Newest Trends of Next-Gen Semiconductor Packages, Materials, and Substrates


As the volume of information increases with the widespread use of the Internet of Things (IoT), 5G and other high-speed communication technologies, advanced driver-assistance systems (ADAS), and generative artificial intelligence (AI), information processing devices for data centers and terminals require the capability to transmit information more quickly in larger volumes and wider bandwidths. Accordingly, these devices require transistors and circuits more finely pitched and three-dimensionally integrated on silicon wafers in the semiconductor front-end process, while the demand rises for more advanced back-end process (packaging) technologies capable of enlarging substrates to accommodate larger, more densely packed, highly integrated chips.

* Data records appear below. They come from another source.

/-- A candidate whose conditions all hold is admitted (R179): it takes its marker, joins its epoch and starts. A task
refused at admission ends with the effects of a soft fault (R99, R193), and a rebuild task with nothing to rebuild retires at
once (R264). `counted` says it already counts in its epoch. DESIGN CHOICE (log entry 78, unsafe): the spec does not say when a
task that is not speculative reads SEQ_NS_CLIP (R175); it takes the register as it stands at its admission, as a speculative task
takes its epoch's factor. -/
def State.startTask (s : State) (c : Fin 8) (t : Task) (marker counted : Bool) (epoch : BitVec 16) : State :=
  let x := (s.core c).seq
  let key := x.keyCtr + 1
  let step := if marker && t.queue = 0 then x.q0Steps.headD x.wq0Step else
    if t.queue = 0 then x.wq0Step else (s.core c).upd.step
  let pl := if epoch = 0 then none else x.place epoch
  let clip := match pl with
    | some i => (x.epochs.get i).clip
    | none => x.nsClip
  let ord := match pl with
    | some i => (x.epochs.get i).admitted.length
    | none => 0
  let t1 := { t with key := key, epoch := epoch, clip := clip, step := step, base := x.sched, clock := 0, order := ord }
  let s1 := s.modSeq c fun x =>
    let x1 := { x with
      keyCtr := key, tasks := x.tasks ++ [t1], specWait := tabSet none x.specWait t.queue none
      q0Steps := if marker && t.queue = 0 then x.q0Steps.drop 1 else x.q0Steps
      wq0Step := if t.queue = 0 then step else x.wq0Step
      runWrapped := if marker && t.queue = 0 then false else x.runWrapped
      hostMark := if marker && t.queue ≠ 0 then x.hostMark &&& ~~~(1#4 <<< t.queue) else x.hostMark }
    match pl with
    | some i => if counted then x1 else
        x1.modEpoch i fun e => { e with counted := e.counted + 1, admitted := e.admitted ++ [(t.queue, t.pos, t.entry)] }
    | none => x1
  let s2 := (match t.part with
    | some p =>
      let ph := match s.cfg with | some g => g.taskPhaseOf t.entry.tid | none => 5
      s1.modPart c p fun q => { q with phase := ph, density := 0, ramp := false }
    | none => s1)
  let cmds := s2.cmdsOf t1
  if s.rebuildIdle c t1 then s1.retireUnrun c t1
  else if epoch ≠ 0 && cmds.any fun w => !s.specCmdOk c w then s2.failCmd c key 0x0403 t.entry.tid
  else if cmds.any fun w => s.rowBeyond c t1 w then s2.failCmd c key 0x0204 t.entry.tid
  else s2

/-- A candidate meets the conditions of admission, waits, or is starved. `fresh` marks a task taken from its queue for
the first time, which takes a marker under STEP_START; `rerun` one of R198's. A wait that has reached its limit keeps the head from
admission whatever else holds it back (R200). -/
def State.tryAdmit (s : State) (c : Fin 8) (t : Task) (fresh rerun counted : Bool) : Admit :=
  let x := (s.core c).seq
  let spec := hdrSpec t.hdr
  let marker := fresh && (hdrStepStart t.hdr || (t.queue = 0 && x.runWrapped && x.runPos = 0))
  let part := match t.part with
    | some p => s.partFree c p
    | none => true
  let update := (s.cmdsOf t).any fun w => cmdOp w = 0x06
  let late : Bool := !rerun && match tabGet none x.specWait t.queue with
    | some (w, l) => decide (w + l * 1000000 ≤ s.tick)
    | none => false
  let full (id : BitVec 16) : Bool := !(counted && decide (t.epoch = id)) && decide (x.specTasks ≤ x.counted)
  let lacks := spec && match x.bindEpoch t with
    | none => true
    | some id => full id
  if !part || (marker && !(x.hasMarker t.queue && s.markerClear c)) || (update && (s.core c).upd.step = 0) then .hold (lacks || (spec && late))
  else if !spec then .admitted (s.startTask c t marker counted 0)
  else if x.rerunsPending && !rerun then .hold (lacks || late)
  else
    match x.bindEpoch t with
    | none => .starved
    | some id =>
      if late || full id then .starved
      else .admitted (s.startTask c t marker (counted && decide (t.epoch = id)) id)

/-- The task an entry asks for. -/
def ImgCfg.candidate (g : ImgCfg) (c : Fin 8) (q pos : Nat) (e : WqEntry) : Option Task :=
  (g.prog c.val e.tid).map fun o =>
    { queue := q, pos := pos, entry := e, hdr := g.word o, first := o + 1
      parts := BitVec.ofNat 4 (hdrParts (g.word o)) }

/-- The index of a queue's head entry: its place in the run list or in the ring. -/
def Seq.headIndex (x : Seq) (q : Nat) : Nat :=
  if q = 0 then x.runPos
  else
    let w := x.wqs.get (Fin.ofNat 3 (q - 1))
    w.head.toNat % 2 ^ w.log2.toNat

/-- A refused entry: its completion and its report (R177). -/
def State.refuseEntry (s : State) (c : Fin 8) (q : Nat) (e : WqEntry) : State :=
  let ctag := if q = 0 then 0 else e.ctag
  let s1 := s.raise 0x0401 (unit := c.val) (detail := BitVec.ofNat 32 (q * 2 ^ 24 + e.tid))
  (s1.modSeq c fun x => { x with lastEnd := BitVec.ofNat 48 (e.tid % 2 ^ 24 + 4 * 2 ^ 24 + 0x0401 * 2 ^ 32) }).pushCompletion
    c (completionWord e.tid 4 0x0401 ctag 0 0)

/-- An entry the stack refuses to read: the stack's code is recorded with the queue and the entry's index, and the entry is
refused (R177). -/
def State.refuseUnread (s : State) (c : Fin 8) (q : Nat) (code : BitVec 16) : State :=
  let x := (s.core c).seq
  let detail := BitVec.ofNat 32 (q * 2 ^ 24 + x.headIndex q)
  let w := x.wqs.get (Fin.ofNat 3 (q - 1))
  let dom := codeDomain code
  let unit := if dom = 1 then stackOf (w.entryAddr w.head.toNat) else if dom = 4 then 0 else c.val
  let glb := (s.glb.logFault code dom unit false s.tick detail).1
  (({ s with glb := glb } : State).popHead c q).refuseEntry c q {}

/-- What a queue's next step comes to. -/
inductive QueueStep
  /-- Nothing happens. -/
  | idle
  /-- Its speculative head finds no epoch or no capacity, or has found none to the end of its wait (R200). -/
  | starved (t : Task)
  /-- Its speculative head lacks them too, while another condition holds it back. -/
  | lacking (t : Task)
  | moves (s : State)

It is also important to deal with transmission loss and heat generation arising from increases in operating frequencies and information processing volumes.

With the semiconductor front-end process said to be reaching its physical and economic limits in the pursuit of finer-pitched circuits printed on wafers and larger semiconductor chips, attention is now focused on higher functionality, integration, and density using back-end assembly technologies.

This article describes the challenges and technological trends of cutting-edge next-generation semiconductor packages currently under development for 3D packages, along with the underlying technologies, materials, and substrates.

Growing importance of PKG technologies in the back-end process

Market and technology trends of semiconductor packages

Semiconductor package market trends

Telecommunications traffic is growing at an incredible pace with the continued development of future information societies envisioned with such initiatives as Germany’s “Industrie 4.0,” US General Electric’s Industrial Internet, and “Society 5.0” proposed by Japan as well as the spread of IoT, 5G and other high-speed networks, ADAS, and generative AI in our everyday lives. Data centers are also processing a rapidly increasing volume of information. Flip chip-ball grid arrays (FC-BGA) currently serve as the mainstream packages used for information processing devices in data centers, and are expected to see their quantities expand in the years ahead.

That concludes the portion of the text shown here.